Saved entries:
|---|

/-! WellFormed: a term that each check refuses, and its neighbour that passes. -/

theorem test_wf_refuses_short_memdata : Instr.wf ctx (.memdata [0x00] 0x0000) = false := by decide
theorem test_wf_refuses_short_info : Instr.wf (ctxInfo 2) (.info [0x41] 0x0000) = false := by decide
theorem test_wf_refuses_info_beyond_256 : Instr.wf (ctxInfo 257) (.info (List.replicate 257 0x00) 0x0000) = false := by
  decide +kernel
theorem test_wf_accepts_memdata_of_256 : Instr.wf ctx (.memdata (List.replicate 256 0x5A) 0x0000) = true := by decide +kernel
theorem test_wf_accepts_empty_info : Instr.wf (ctxInfo 0) (.info [] 0xFFFF) = true := by decide

/-! Decode: the words of R127 and of the vectors V10 to V28, written out byte by byte. -/

theorem test_decode_none : decode ctx [0xA5, 0x00, 0x00, 0x00, 0x5A] = .ok (.noneCmd 0x0000, []) := by rfl
theorem test_decode_init : decode ctx [0xA5, 0x01, 0x00, 0x00, 0x5A] = .ok (.init 0x0000, []) := by rfl
theorem test_decode_ping : decode ctx [0xA5, 0x02, 0xBE, 0xEF, 0x5A] = .ok (.ping 0xBEEF, []) := by rfl
theorem test_decode_memid : decode ctx [0xA5, 0x03, 0xA5, 0x00, 0x00, 0x5A] = .ok (.memid 0xA5 0x0000, []) := by rfl
theorem test_decode_startxfer : decode ctx [0xA5, 0xA5, 0x00, 0x00, 0x5A] = .ok (.startxfer 0x0000, []) := by rfl
theorem test_decode_endxfer : decode ctx [0xA5, 0x5A, 0x00, 0x00, 0x5A] = .ok (.endxfer 0x0000, []) := by rfl
theorem test_decode_disconnect : decode ctx [0xA5, 0x0F, 0x00, 0x00, 0x5A] = .ok (.disconnect 0x0000, []) := by rfl
theorem test_decode_ok : decode ctx [0xA5, 0x10, 0xA5, 0x5A, 0x5A] = .ok (.ok 0xA55A, []) := by rfl
theorem test_decode_txrxAck : decode ctx [0xA5, 0x11, 0x00, 0x00, 0x5A] = .ok (.txrxAck 0x0000, []) := by rfl
theorem test_decode_txrxDone : decode ctx [0xA5, 0x12, 0x00, 0x00, 0x5A] = .ok (.txrxDone 0x0000, []) := by rfl
theorem test_decode_err : decode ctx [0xA5, 0xF0, 0x07, 0x12, 0x34, 0x5A] = .ok (.err 0x07 0x1234, []) := by rfl
theorem test_decode_txrxErr : decode ctx [0xA5, 0xF1, 0x00, 0x00, 0x5A] = .ok (.txrxErr 0x0000, []) := by rfl
theorem test_decode_readmem : decode ctx [0xA5, 0x60, 0x01, 0x00, 0x00, 0x5A] = .ok (.readmem 0x01 0x0000, []) := by rfl
theorem test_decode_readnext : decode ctx [0xA5, 0x61, 0x00, 0x00, 0x5A] = .ok (.readnext 0x0000, []) := by rfl
theorem test_decode_data : decode ctx [0xA5, 0x71, 0x7F, 0x00, 0x00, 0x5A] = .ok (.data 0x7F 0x0000, []) := by rfl
theorem test_decode_info :
    decode (ctxInfo 2) [0xA5, 0x72, 0x41, 0x42, 0x00, 0x00, 0x5A] = .ok (.info [0x41, 0x42] 0x0000, []) := by rfl
theorem test_decode_writemem :
    decode ctx [0xA5, 0x80, 0x01, 0x00, 0x00, 0x5A] = .ok (.writemem 0x01 0x0000, []) := by rfl
theorem test_decode_leaves_the_rest :
    decode ctx [0xA5, 0x01, 0x00, 0x00, 0x5A, 0xA5, 0x03] = .ok (.init 0x0000, [0xA5, 0x03]) := by rfl
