-- ==== Sys2Proof/Proofs/CommandFrame.lean ====
section
/-! PROOFS. The frame of the 18 commands: what no command writes, what no command of a role writes, and what `MEMDATA` alone writes (spec/10_state.md R20, R33, R44; spec/20_memory.md R63, R64). Settles O54. -/

namespace Sys2Proof.Machine

/-! The frames, from the widest to the narrowest. -/

/-- `t` has what no rule writes as it is in `s`. -/
structure State.Kept (s t : State) : Prop where
  cfg : t.cfg = s.cfg
  events : t.events = s.events
  resets : t.resets = s.resets
  wireOut : t.wireOut = s.wireOut
  fltTxLen : t.fltTxLen = s.fltTxLen
  rxCmd : t.dec.rxCmd = s.dec.rxCmd
  rxBuf : t.dec.rxBuf = s.dec.rxBuf
  rxCsum : t.dec.rxCsum = s.dec.rxCsum
  lastRxCmd : t.lastRxCmd = s.lastRxCmd

/-- What no rule writes on a HOST, which has no backend (R64). -/
structure State.HostKept (s t : State) : Prop extends State.Kept s t where
  backend : t.backend = s.backend

/-- What no rule but `MEMDATA`'s writes on a HOST. -/
structure State.HostQuiet (s t : State) : Prop extends State.HostKept s t where
  xferBuf : t.xferBuf = s.xferBuf

/-- What no rule writes on a DEVICE: the registers that only a HOST has (R20). -/
structure State.DevKept (s t : State) : Prop extends State.Kept s t where
  xferBuf : t.xferBuf = s.xferBuf
  appEv : t.appEv = s.appEv
  linkEn : t.linkEn = s.linkEn
  curOp : t.curOp = s.curOp
  pendOp : t.pendOp = s.pendOp

/-- What no rule but `MEMDATA`'s writes on a DEVICE: an ideal backend is only read (R68). -/
structure State.DevQuiet (s t : State) : Prop extends State.DevKept s t where
  ideal : ∀ cells, s.backend = .ideal cells → t.backend = .ideal cells

theorem State.Kept.trans {s u t : State} (h : s.Kept u) (k : u.Kept t) : s.Kept t where
  cfg := k.cfg.trans h.cfg
  events := k.events.trans h.events
  resets := k.resets.trans h.resets
  wireOut := k.wireOut.trans h.wireOut
  fltTxLen := k.fltTxLen.trans h.fltTxLen
  rxCmd := k.rxCmd.trans h.rxCmd
  rxBuf := k.rxBuf.trans h.rxBuf
  rxCsum := k.rxCsum.trans h.rxCsum
  lastRxCmd := k.lastRxCmd.trans h.lastRxCmd

theorem State.HostKept.trans {s u t : State} (h : s.HostKept u) (k : u.HostKept t) : s.HostKept t :=
  ⟨h.toKept.trans k.toKept, k.backend.trans h.backend⟩

theorem State.HostQuiet.trans {s u t : State} (h : s.HostQuiet u) (k : u.HostQuiet t) : s.HostQuiet t :=
  ⟨h.toHostKept.trans k.toHostKept, k.xferBuf.trans h.xferBuf⟩

theorem State.DevKept.trans {s u t : State} (h : s.DevKept u) (k : u.DevKept t) : s.DevKept t :=
  ⟨h.toKept.trans k.toKept, k.xferBuf.trans h.xferBuf, k.appEv.trans h.appEv, k.linkEn.trans h.linkEn,
    k.curOp.trans h.curOp, k.pendOp.trans h.pendOp⟩

theorem State.DevQuiet.trans {s u t : State} (h : s.DevQuiet u) (k : u.DevQuiet t) : s.DevQuiet t :=
  ⟨h.toDevKept.trans k.toDevKept, fun cells hc => k.ideal cells (h.ideal cells hc)⟩

@[simp] theorem kept_iff (s t : State) : s.Kept t ↔
    t.cfg = s.cfg ∧ t.events = s.events ∧ t.resets = s.resets ∧ t.wireOut = s.wireOut ∧ t.fltTxLen = s.fltTxLen ∧
      t.dec.rxCmd = s.dec.rxCmd ∧ t.dec.rxBuf = s.dec.rxBuf ∧ t.dec.rxCsum = s.dec.rxCsum ∧
      t.lastRxCmd = s.lastRxCmd :=
  ⟨fun ⟨h1, h2, h3, h4, h5, h6, h7, h8, h9⟩ => ⟨h1, h2, h3, h4, h5, h6, h7, h8, h9⟩,
    fun ⟨h1, h2, h3, h4, h5, h6, h7, h8, h9⟩ => ⟨h1, h2, h3, h4, h5, h6, h7, h8, h9⟩⟩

|---|

Once the line with "rxCmd := k.rxCmd.trans h.rxCmd" is found in the records above, print exactly that line and every line after it through the line with "(h : s.HostKept".

  rxCmd := k.rxCmd.trans h.rxCmd
  rxBuf := k.rxBuf.trans h.rxBuf
  rxCsum := k.rxCsum.trans h.rxCsum
  lastRxCmd := k.lastRxCmd.trans h.lastRxCmd

theorem State.HostKept.trans {s u t : State} (h : s.HostKept u) (k : u.HostKept t) : s.HostKept t :=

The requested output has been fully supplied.